Twitter continues to march toward its highly anticipated initial public offering. Sources told Quartz that the social media platform could make its S-1 filing public as early as this week, a move that could prime the investment pump with critical data about the company’s business model and financial condition. Adding fuel to the speculative fire is a report from Reuters that revealed that Goldman Sachs (NYSE:GS), the lead underwriter of the IPO, sent an email to to private shareholders asking that they commit to a six-month lockup.
Early investors in a company are often asked to agree to a lockup period ahead of an IPO. This ensures that those investors — who usually have large stakes in the company — don’t use the IPO as an opportunity to exit their position all at once, flooding the market with shares and driving down the price as a result.

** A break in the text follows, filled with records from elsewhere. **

-- ==== Sys2Proof/Word.lean ====
section
/-! DEFINITION. The plain words of the ZT-4120: bytes on its ports and head streams, 20-bit samples. -/

namespace Sys2Proof

/-- One byte as a port or a head stream carries it (R178, R192). -/
abbrev Byte := BitVec 8

/-- One audio sample, a 20-bit two's-complement value (00_scope, "Sample pairs and rates"); also one data word of
a sector (R2). -/
abbrev Sample := BitVec 20

/-- The register of the sector check (R6). -/
abbrev Crc := BitVec 32

end Sys2Proof
end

Twitter announced via a tweet on September 12 that it had confidentially filed its S-1 document, but insiders revealed that the company actually submitted the paperwork to the Securities and Exchange Commission in July. Twitter was able to submit its filing privately thanks to the Jump Start Our Business Startups Act (JOBS Act), which was passed in 2012 in an attempt to encourage small businesses to seek public funding through the markets.
Although somewhat controversial, the JOBS act has allowed companies like Twitter to test the waters without necessarily disclosing any sensitive information to the public. A confidential filing allows Twitter to court large investors and grapple with the issues of demand for equity and valuation in private before pulling back the curtain, which could help reduce volatility when shares ultimately go public.

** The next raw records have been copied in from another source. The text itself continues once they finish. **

-- ==== Sys2Proof/Machine/Copy.lean ====
section
/-! DEFINITION. The Copy Status Unit: source status records, the record decision, the verdict and the mark of a coded frame (R111 to
R123), and the events that feed the records. -/

namespace Sys2Proof.Machine

/-! ### Source status records (R112, R113) -/

def Sources.get (x : Sources) : SrcId → SourceRec
  | .analog => x.analog
  | .digital => x.digital
  | .fly0 => x.fly0
  | .fly1 => x.fly1

def Sources.set (x : Sources) (i : SrcId) (r : SourceRec) : Sources :=
  match i with
  | .analog => { x with analog := r }
  | .digital => { x with digital := r }
  | .fly0 => { x with fly0 := r }
  | .fly1 => { x with fly1 := r }

/-- Subjects of SOURCE_STATUS (R118). -/
def SrcId.num : SrcId → Nat
  | .analog => 0
  | .digital => 1
  | .fly0 => 2
  | .fly1 => 3

def BankId.src : BankId → SrcId
  | .b0 => .fly0
  | .b1 => .fly1

/-- A record after a change: the next epoch, and a history of at most 32 entries (R113). -/
def SourceRec.changed (r : SourceRec) (st : SourceStatus) : SourceRec :=
  let e := (r.epoch + 1) % 65536
  ⟨st, e, (if 32 ≤ r.history.length then r.history.drop 1 else r.history) ++ [(e, st)]⟩

/-- Set a record's status: a different one is a change, which posts SOURCE_STATUS; the same one is nothing (R113, R118). -/
def setStatus (i : SrcId) (st : SourceStatus) (s : State) : State :=
  let r := s.sources.get i
  if r.status = st then s
  else post .sourceStatus i.num none none { s with sources := s.sources.set i (r.changed st) }

/-- The record becomes invalid, its other fields as before (R115 to R117). -/
def invalidate (i : SrcId) (s : State) : State := setStatus i { (s.sources.get i).status with valid := false } s

/-- SET ANALOG POLICY (R114). -/
def policyBody (cls remaining : Byte) (s : State) : State × Reply :=
  match copyMarkOf cls.toNat remaining.toNat with
  | none => (s, refuse .range)
  | some m => (setStatus .analog ⟨true, m, none⟩ { s with sources := { s.sources with policy := m } }, done)

def execSetAnalogPolicy (p : Port) (cls remaining : Byte) (s : State) : Res :=
  .next (command p 0x40 true (policyBody cls remaining) s)

/-- DIGITAL_STATUS_RECORD (R115): the record is set, and the status timeout starts again. -/
def digitalStatus (record : Byte) (s : State) : State :=
  let s1 := { s with sources := { s.sources with timedOut := false } }
  match statusOf record with
  | some (m, r) => setStatus .digital ⟨true, m, some r⟩ s1
  | none => invalidate .digital s1

def execDigitalStatusRecord (record : Byte) (s : State) : Res := .next (digitalStatus record s)

/-- STATUS_TIMEOUT (R116). -/
def statusTimeout (s : State) : State :=
  invalidate .digital { s with sources := { s.sources with timedOut := true } }

def execStatusTimeout (s : State) : Res := .next (statusTimeout s)

/-! ### The record decision (R119) -/

inductive Decision where
  | permit (m : CopyMark)
  | refuse (r : Reason)
  deriving DecidableEq, Repr

/-- The status held under an epoch, while the history still has it (R113). -/
def SourceRec.lookup (r : SourceRec) (e : Nat) : Option SourceStatus :=
  (r.history.find? fun x => x.1 == e).map (·.2)

/-- The decision on a status, judged against a rate (R119). -/
def decideStatus (st : SourceStatus) (rate : Rate) : Decision :=
  if st.valid = false then .refuse .unknown
  else if st.rate.isSome ∧ st.rate ≠ some rate then .refuse .rate
  else match decrement st.mark with
    | none => .refuse .cls
    | some m => .permit m

/-- The record decision for a tag (R119). -/
def decideTag (x : Sources) (rate : Rate) (t : Tag) : Decision :=
  match t.epoch with
  | none => .refuse .clock
  | some e =>
    match (x.get t.src).lookup e with
    | none => .refuse .unknown
    | some st => decideStatus st rate

/-- The reason of the first tag that decides REFUSE (R120). -/
def firstRefusal (x : Sources) (rate : Rate) (tags : List (Tag × Nat)) : Option Reason :=
  tags.findSome? fun t => match decideTag x rate t.1 with
    | .refuse r => some r
    | .permit _ => none

/-- The verdict of a SPLICE plan for write frame `a` (R120).  The plan's own end lies beyond position S of the frame exactly when
the frame is not final (R92). -/
def verdictFor (g : Guard) (x : Sources) (rate : Rate) (a : Nat) (plan : SplicePlan) (tags : List (Tag × Nat)) : Verdict :=
  if guarded g a then (if plan.first.isSome then .guardedAtIn else .guardedHere)
  else match firstRefusal x rate tags with
    | some r => if plan.first.isSome then .refusedAtIn r else .refusedIn r
    | none =>
      if legalAddr (a + 1) ∧ guarded g (a + 1) = true ∧ plan.final = false then .guardAhead
      else .permit

/-- The reason a refusing or guarded verdict carries (R120). -/
def Verdict.reason : Verdict → Option Reason
  | .permit => none
  | .refusedAtIn r | .refusedIn r => some r
  | .guardedAtIn | .guardAhead | .guardedHere => some .guarded

/-- Verdicts refused at the in-point, whose frame is coded as a TAPE plan (R93). -/
def Verdict.atIn : Verdict → Bool
  | .refusedAtIn _ | .guardedAtIn => true
  | _ => false

/-- Verdicts whose frame carries tape audio only (R93). -/
def Verdict.tapeOnly : Verdict → Bool
  | .permit | .guardAhead => false
  | _ => true

/-- The mark of the new audio: the combination of the marks of the PERMIT tags, decremented (R121).  It is fixed with the
verdict, which is given once (R120). -/
def newAudioMark (x : Sources) (rate : Rate) (tags : List (Tag × Nat)) : CopyMark :=
  combineAll (tags.filterMap fun t => match decideTag x rate t.1 with
    | .permit m => some m
    | .refuse _ => none)

/-- The mark of a coded frame: its new component, when present, and its tape component, when present (R121). -/
def frameMark (newMark : CopyMark) (tape : Option CopyMark) (hasNew hasTape : Bool) : CopyMark :=
  combine (if hasNew then newMark else .free) (if hasTape then tape.getD .free else .free)

/-! ### QUERY SOURCES (R130) -/

def recordBytes (r : SourceRec) : List Byte :=
  flagByte r.status.valid ++ markBytes r.status.mark
    ++ optBytes 1 (r.status.rate.map fun q => be 1 (codeIn rates q)) ++ be 2 r.epoch

/-- PERMIT (0) or REFUSE (1), then the reason (R186). -/
def decisionBytes : Decision → List Byte
  | .permit _ => [0, 0]
  | .refuse r => 1 :: be 1 (reasonSubject r)

/-- The decision R119 would now give to a pair tagged with a record's present epoch (R130). -/
def presentDecision (s : State) (i : SrcId) : Decision :=
  decideTag s.sources s.clock.rate ⟨i, some (s.sources.get i).epoch⟩

def srcIds : List SrcId := [.analog, .digital, .fly0, .fly1]

/-- The guard table and the invert flag (R186). -/
def guardBytes (g : Guard) : List Byte :=
  (g.places.toList.flatMap fun x => optBytes 6 (x.map fun sp => addrBytes sp.first ++ addrBytes sp.last)) ++ flagByte g.invert

/-- The reply data of QUERY SOURCES (R130); the level of GUARD RELEASE is sent as a flag, 1 for active (log entry 65). -/
def sourcesBytes (s : State) : List Byte :=
  (srcIds.flatMap fun i => recordBytes (s.sources.get i)) ++ (srcIds.flatMap fun i => decisionBytes (presentDecision s i))
    ++ markBytes s.sources.policy ++ flagByte s.sources.timedOut ++ guardBytes s.guard
    ++ flagByte s.guard.lock ++ flagByte s.guardRelease

/-- QUERY SOURCES (R130), with the level that GUARD RELEASE shows when the command is taken (log entry 10). -/
def execQuerySources (p : Port) (release : Bool) (s : State) : Res :=
  .next (command p 0x46 true (fun t => (t, ⟨.done, sourcesBytes t⟩)) { s with guardRelease := release })

end Sys2Proof.Machine
end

And the JOBS act isn’t the only way Twitter is protecting itself ahead of the IPO. A document published by the SEC shows that the regulatory agency “will not object if Twitter does not comply with the registration requirements of Section 12G of the Securities Exchange Act of 1934 with respect to restricted stock units granted and to be granted pursuant to Twitter’s 2007 Equity Incentive Plan.”
Typically, companies with more than $10 million in total assets and with more than 2,000 individual shareholders or 500 accredited investors are required to disclose information almost as if they were a publicly traded company. This requirement his attracted a fair share of criticism over the past few years and reared its head with the Facebook (NASDAQ:FB) IPO. Many companies — particularly Internet and technology companies — are keen on keeping as much information about their business model out of the public spotlight for as long as possible (hence the JOBS act).
The SEC has said that Twitter will not have to disclose additional information because of Section 12G, which will allow it to keep things under wrap until the social media giant is ready to disclose on its own terms.
The big specter that haunts many conversations about Twitter’s IPO is the mess that was the Facebook IPO. Facebook’s IPO has earned a place in history as an example of what an IPO should not look like. The IPO — launched on the Nasdaq, the exchange operated by the Nasdaq OMX Group (NASDAQ:NDAQ) — was plagued with technical errors. Combined with a huge amount of hype and a valuation that was, at the time, perhaps too generous, it was a recipe for disaster.
Facebook launched its IPO on May 18 with shares priced at $38 a pop, and some combination of deflating hype, technical malfunction, and market voodoo drove shares down more than 32 percent by June 5. By September, the stock had lost more than 50 percent of its value. The Facebook IPO could be one reason that Twitter has reportedly chosen to list on the New York Stock Exchange, which is operated by NYSE Euronext (NYSE:NYX). NSYE Euronext has worked hard recently to gain more major tech listings, and Twitter could be a trophy addition to its growing lineup.
Twitter is expected to sell between 50 million and 55 million shares priced between $28 and $30, raising between $1.4 billion and $1.65 billion whether it lists on the Nasdaq or NYSE Euronext. Such a sale would value the company somewhere between $15 and $16 billion, higher than the $10 billion estimate that was tossed around a few months ago.